Bu serinin ilk yazısında da belirtildiği üzere, ABD’nde 2004 yılı içerisinde 217,440 yeni meme kanseri olgusunun teşhis edileceği ve meme kanseri ölümlerinin de 40,580 olacağının hesaplandığı yazılmıştı. Bu hesaplamaya göre; meme kanserine yakalanan kadınların yaklaşık % 10 kadarında bu kanser türünün kalıtsal formu bulunmaktadır, yani 21,744 kadın kalıtsal meme kanserine yakalanacak demektir. İnsanda bulunan bazı genlerin normalden farklı duruma gelmelerine neden olan başkalaşım ya da mutasyon adı verilen gen farklılaşmaları, bazı kadınları meme ve diğer kanser türlerine karşı öteki kadınlardan daha “yatkın” hale getirmektedir. İşte bu kalıtsal değişikliklerin olduğu genlere BRCA1 ve BRCA2 adı verilir ve bu genler tümör önleyici (süpresör) genlerdir. BRCA1 ve BRCA2 (kısaca breast cancer 1 ve breast cancer 2) genlerindeki mutasyonlar ve ovaryum kanserlerinin çok büyük bir bölümünde kanserleşme nedenidir. Meme kanseri nedeni olabilecek, bu genlerden başka genlerin olup olmadığı da araştırılmaktadır.

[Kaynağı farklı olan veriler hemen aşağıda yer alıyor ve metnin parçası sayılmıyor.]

-- ==== Sys2Proof/Proofs/Tags.lean ====
section
/-! The memory tags: what each operation does with them, and that the in-flight counts agree with them (R10, R120). -/

namespace Sys2Proof.Machine

/-! ### The owner of a tag -/

/-- Whom a tag is held for, if it is busy. The laws of tags speak of the owner, not of the time left. -/
def TagRec.owner (r : TagRec) : Option Owner := r.use.map TagUse.owner

theorem owner_eq_some (r : TagRec) (o : Owner) : r.owner = some o ↔ ∃ m, r.use = some ⟨o, m⟩ := by
  unfold TagRec.owner
  rw [Option.map_eq_some_iff]
  constructor
  · rintro ⟨⟨o', m⟩, e, rfl⟩
    exact ⟨m, e⟩
  · rintro ⟨m, e⟩
    exact ⟨_, e, rfl⟩

theorem owner_of_busy {r : TagRec} {o : Owner} {m : Nat} (busy : r.use = some ⟨o, m⟩) : r.owner = some o :=
  (owner_eq_some r o).mpr ⟨m, busy⟩

theorem owner_eq_none (r : TagRec) : r.owner = none ↔ r.use = none := Option.map_eq_none_iff

@[simp] theorem owner_free (g : BitVec 2) : (⟨g, none⟩ : TagRec).owner = none := rfl
@[simp] theorem owner_busy (g : BitVec 2) (o : Owner) (m : Nat) : (⟨g, some ⟨o, m⟩⟩ : TagRec).owner = some o := rfl

theorem heldFor_iff (r : TagRec) (h : Handle) : r.heldFor h = true ↔ ∃ a g, r.owner = some (.access a g h) := by
  unfold TagRec.heldFor TagRec.owner
  split
  · next e => simp [e]
  · next e => simp [e]
  · next e => simp [e]

theorem heldFor_of_owner {r r' : TagRec} (e : r'.owner = r.owner) (h : Handle) : r'.heldFor h = r.heldFor h := by
  rw [Bool.eq_iff_iff, heldFor_iff, heldFor_iff, e]

/-! ### Counting tags -/

/-- Two tests that differ at one place alone count alike, but for that place. -/
theorem length_filter_update {n : Nat} (p q : Fin n → Bool) (i : Fin n) (same : ∀ j, j ≠ i → q j = p j) :
    ((List.finRange n).filter q).length + (p i).toNat = ((List.finRange n).filter p).length + (q i).toNat := by
  have split (f : Fin n → Bool) :
      ((List.finRange n).filter f).length = (((List.finRange n).erase i).filter f).length + (f i).toNat := by
    rw [((List.perm_cons_erase (List.mem_finRange i)).filter f).length_eq, List.filter_cons]
    cases f i <;> simp
  have rest : ((List.finRange n).erase i).filter q = ((List.finRange n).erase i).filter p :=
    List.filter_congr fun j mem => same j ((List.nodup_finRange n).mem_erase_iff.mp mem).1
  rw [split p, split q, rest]
  omega

/-- The number of tags that accesses to a buffer hold. -/
def State.accessTags (s : State) (h : Handle) : Nat := ((List.finRange 64).filter fun i => (s.tag i).heldFor h).length

theorem inFlightCounted_iff (s : State) : s.inFlightCounted ↔ ∀ h, (s.buf h).inFlight = s.accessTags h := Iff.rfl

/-- A tag written: the count changes by what it was held for and what it is held for. -/
theorem accessTags_setTag (s : State) (i : TagIndex) (r : TagRec) (h : Handle) :
    (s.setTag i r).accessTags h + ((s.tag i).heldFor h).toNat = s.accessTags h + (r.heldFor h).toNat := by
  have := length_filter_update (fun j => (s.tag j).heldFor h) (fun j => ((s.setTag i r).tag j).heldFor h) i
    fun j ne => by simp only [tag_setTag, if_neg ne]
  simpa only [State.accessTags, tag_setTag, if_true] using this

theorem accessTags_of_owner {s t : State} (tags : ∀ i, (t.tag i).owner = (s.tag i).owner) (h : Handle) :
    t.accessTags h = s.accessTags h := by
  unfold State.accessTags
  simp only [heldFor_of_owner (tags _)]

Çok sayıda meme kanserli hastanın hem meme hem de ovaryum kanserli olguların, iki primer kanserli (orijinal tümörler farklı taraflarda) bir ya da daha fazla aile bireyinin olduğu ya da Aşkenaz (Doğu Avrupa kökenli) orijinli olan ailelerde BRCA1 ve BRCA2 mutasyonları ile meme ve/veya ovaryum kanserlerinin en üst düzeyde ilişki göstermesi çok muhtemeldir. Fakat bu tür ailelerdeki her kadının BRCA1 ve BRCA2 mutasyonlarını taşıması gerekmediği gibi bu ailelerdeki her tür kanserin de illa bu genlerdeki değişikliklerle ilişkili olması gerekmez.

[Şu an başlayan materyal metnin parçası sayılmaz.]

/-- Settles O5: the state after reset is by definition what part reset with the pins low leaves (log 9), where each law holds. -/
theorem lawsHoldAtReset : Obligations.LawsHoldAtReset := by
  have idle : State.reset.scrubLaws := scrubLaws_of_idle rfl
  have bursts := partReset_burstsHoldTags State.reset 0
  have counted := partReset_counted State.reset 0
  exact ⟨partReset_atPartReset State.reset 0, partReset_custodyLawful State.reset 0, partReset_membersCounted State.reset 0,
    counted, tagsAccounted_of_laws counted idle bursts, bursts, partReset_entries State.reset 0, partReset_lowFlags State.reset 0,
    partReset_faults State.reset 0, partReset_editLaws State.reset 0, timerReset_inRange,
    fun _ i => ((partReset_atPartReset State.reset 0).memory.1 i).1, idle, quiet_of_down rfl, partReset_queuesBounded State.reset 0,
    reset_port_inRange⟩

end Sys2Proof.Machine
end

section
/-! The notices and the memory limit: the positions of 11.2, IRQ, and the whole next state of ACK_NOTICES, SET_NOTICE_ENABLE and
SET_MEMLIMIT (R172, R175, R176). -/

namespace Sys2Proof.Machine

/-- R176: IRQ is asserted exactly while a notice is both pending and enabled. -/
theorem irq_iff (s : State) :
    s.irq = true ↔ ∃ k, k < 29 ∧ s.mgmt.notices.getLsbD k = true ∧ s.mgmt.enable.getLsbD k = true := by
  have zero : s.mgmt.notices &&& s.mgmt.enable = 0 ↔
      ∀ k, k < 29 → ¬(s.mgmt.notices.getLsbD k = true ∧ s.mgmt.enable.getLsbD k = true) := by
    rw [BitVec.eq_of_getLsbD_eq_iff]
    simp [BitVec.getLsbD_and]
  rw [State.irq, bne_iff_ne, Ne, zero]
  simp only [not_forall, not_not, exists_prop]

theorem positionsOf_eq_none {n : Nat} (out : 2 ^ 29 ≤ n) : positionsOf n = none := if_neg (Nat.not_lt.2 out)

theorem positionsOf_toNat {n : BitVec 32} (within : n.toNat < 2 ^ 29) : positionsOf n.toNat = some (n.setWidth 29) := by
  rw [positionsOf, if_pos within, BitVec.ofNat_toNat]

/-- R175: the notices left by an acknowledgement are those not named, and the FAULT bits. -/
theorem acked_at (set named : NoticeSet) {k : Nat} (within : k < 29) :
    (set &&& ~~~ (named &&& ~~~ faultPositions)).getLsbD k = (set.getLsbD k && (decide (k < 16) || !named.getLsbD k)) := by
  have fault : faultPositions.getLsbD k = decide (k < 16) :=
    (by decide : ∀ k, k < 29 → faultPositions.getLsbD k = decide (k < 16)) k within
  simp only [BitVec.getLsbD_and, BitVec.getLsbD_not, fault, within, decide_true, Bool.true_and, Bool.not_and, Bool.not_not,
    Bool.or_comm]

section Ready
variable {s : State} (ready : s.ready)
include ready

theorem exec_ackNotices (n : BitVec 32) : exec (.ackNotices n) s = .next (cmdAckNotices n.toNat s) :=
  congrArg _ (runCommand_ready ready _)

2. BRCA1 ve BRCA2 mutasyonları kişinin kanser riskini nasıl arttırmaktadır?
Herhangi bir kadın mutant BRCA1 ve BRCA2 genlerini anne ve/veya babasından almış ya da daha sonra ortaya çıkmış şekilde bulunduruyorsa, bu kadının yaşamı süresince meme ve/veya ovaryum kanserine yakalanma riski büyük oranda yükselir. Keza bu mutant genlerden herhangi birini kalıtsal olarak taşıyan kadınlarda, bu kanserlere daha genç yaşta yakalanma riski yükselmiştir (menopozdan önce) ve çoğunlukla yakın akrabaları arasında bu tür kanserli olgu sayısı da artmıştır. Böyle kadınların kolon kanserine yakalanma riskleri de yükselmiştir.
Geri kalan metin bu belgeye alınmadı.